··· Information provided

/-- RESUME (04 R104): the halted descriptor is fetched again and is in progress, ahead of the others, once its counter wait is met; where the
fetch fails the queue halts again. SKIP (04 R104): the descriptor is retired without an increment of Q_DONE or a counter; a ring slot is
freed, and a chain whose descriptor was never fetched ends. -/
def Sys2Proof.Claims.HaltedQueueGoesOn : Prop :=
  (∀ (s : State) (c : Fin 256) (q : Fin 6) (h : Halted), (s.queue c q).halted = some h → s.coreRuns c = true →
    s.hbmWaits h.addr (descSize q) = false →
    let r := s.queue c q
    (∀ d, s.fetchDesc c q h.addr = .ok d → Claims.Enters s c q d →
      Runs (.resume c q) s fun t =>
        t.queue c q = { r with
          halted := none, again := none
          running := { addr := h.addr, desc := d, ring := h.ring, alone := h.alone } :: r.running
          next := if r.running = [] ∧ h.ring = false then chainRest q { addr := h.addr, dispatcher := h.alone } false d else r.next }
          ∧ (∀ k, k ≠ 6 * c.val + q.val → Tab.get {} t.queues k = Tab.get {} s.queues k)
          ∧ OnlyRead s t { s with queues := t.queues } [])
    ∧ (∀ d, s.fetchDesc c q h.addr = .ok d → headerOk q d = true → s.waitOk c d = false →
      Runs (.resume c q) s fun t =>
        t.queue c q = { r with halted := none, again := some h } ∧ Only s t { s with queues := t.queues } [])
    ∧ (∀ code, s.fetchDesc c q h.addr = .error code →
      Runs (.resume c q) s fun t => Claims.HaltedAt s t c q code { h with fetched := false } ∧ (t.queue c q).running = r.running))
  ∧ (∀ (s : State) (c : Fin 256) (q : Fin 6) (h : Halted), (s.queue c q).halted = some h → NoneFailed s c q →
    Runs (.skip c q) s fun t =>
      t.queue c q = { s.queue c q with halted := none, next := if h.fetched || h.ring then (s.queue c q).next else none }
        ∧ t.qHead c q = (s.qHead c q + if h.ring then 1 else 0) % 65536
        ∧ Only s t { s with regs := t.regs, queues := t.queues } [at_ (.core c) (qOff q 0x118)])

/-- FLUSH (04 R104): no slot or chain is pending, nothing is in progress and Q_HEAD equals Q_TAIL; a descriptor that ran leaves the status
ABORTED, and of an MXE queue, whose regions end as NaN (05 R131), a pump, or an idle FLE nothing else changes. -/
def Sys2Proof.Claims.FlushEmptiesQueue : Prop :=
  ∀ (s : State) (c : Fin 256) (q : Fin 6),
    Runs (.flush c q) s fun t =>
      t.queue c q = {} ∧ t.qHead c q = t.qTail c q ∧ t.queueState c q = 0
        ∧ (q.val ≠ 3 → ∀ r rs, (s.queue c q).running = r :: rs → t.fldAt (.core c) (qOff q 0x120) 8 8 = 4)
        ∧ (q.val ≠ 3 → (q.val = 2 → (s.queue c q).running = []) →
            (∀ k, k ≠ 6 * c.val + q.val → Tab.get {} t.queues k = Tab.get {} s.queues k)
            ∧ (1 < q.val → t.acc = s.acc)
            ∧ Only s t { s with regs := t.regs, queues := t.queues, tray := t.tray, acc := t.acc }
                [at_ (.core c) (qOff q 0x118), at_ (.core c) (qOff q 0x120)])

/-- WFI (04 R105): a running pilot core waits, unless an enabled source is set already, and then goes on. PILOT_WAKE (04 R105): a waiting pilot
core goes on once an enabled source is set, and WAKE_CAUSE stays. Going on, the instruction retires: the pc moves past it, and it counts. -/
def Sys2Proof.Claims.PilotWaitsAndWakes : Prop :=
  (∀ (s : State) (c : Fin 256), s.hartRuns c = true → s.mayWake c = false →
    Runs (.wfi c) s fun t =>
      t.reg (.core c) 0x008 = setBit (s.reg (.core c) 0x008) 3 true ∧ Only s t { s with regs := t.regs } [at_ (.core c) 0x008])
  ∧ (∀ (s : State) (c : Fin 256), s.hartRuns c = true → s.mayWake c = true →
    Runs (.wfi c) s fun t =>
      t = s.setHart c { s.hart c with pc := (s.hart c).pc + 4, instret := (s.hart c).instret + 1 })
  ∧ (∀ (s : State) (c : Fin 256), s.coreRuns c = true → s.bitAt (.core c) 0x008 3 = true → s.mayWake c = true →
    Runs (.pilotWake c) s fun t =>
      t.reg (.core c) 0x008 = setBit (s.reg (.core c) 0x008) 3 false
        ∧ t.hart c = { s.hart c with pc := (s.hart c).pc + 4, instret := (s.hart c).instret + 1 }
        ∧ (∀ h, h ≠ c.val → t.hart h = s.hart h)
        ∧ Only s t { s with regs := t.regs, harts := t.harts } [at_ (.core c) 0x008])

······

Problem requirements: What lines in the data above carry "regs"? Return them all.

Answer for the task:
        ∧ Only s t { s with regs := t.regs, queues := t.queues } [at_ (.core c) (qOff q 0x118)])
            ∧ Only s t { s with regs := t.regs, queues := t.queues, tray := t.tray, acc := t.acc }
      t.reg (.core c) 0x008 = setBit (s.reg (.core c) 0x008) 3 true ∧ Only s t { s with regs := t.regs } [at_ (.core c) 0x008])
        ∧ Only s t { s with regs := t.regs, harts := t.harts } [at_ (.core c) 0x008])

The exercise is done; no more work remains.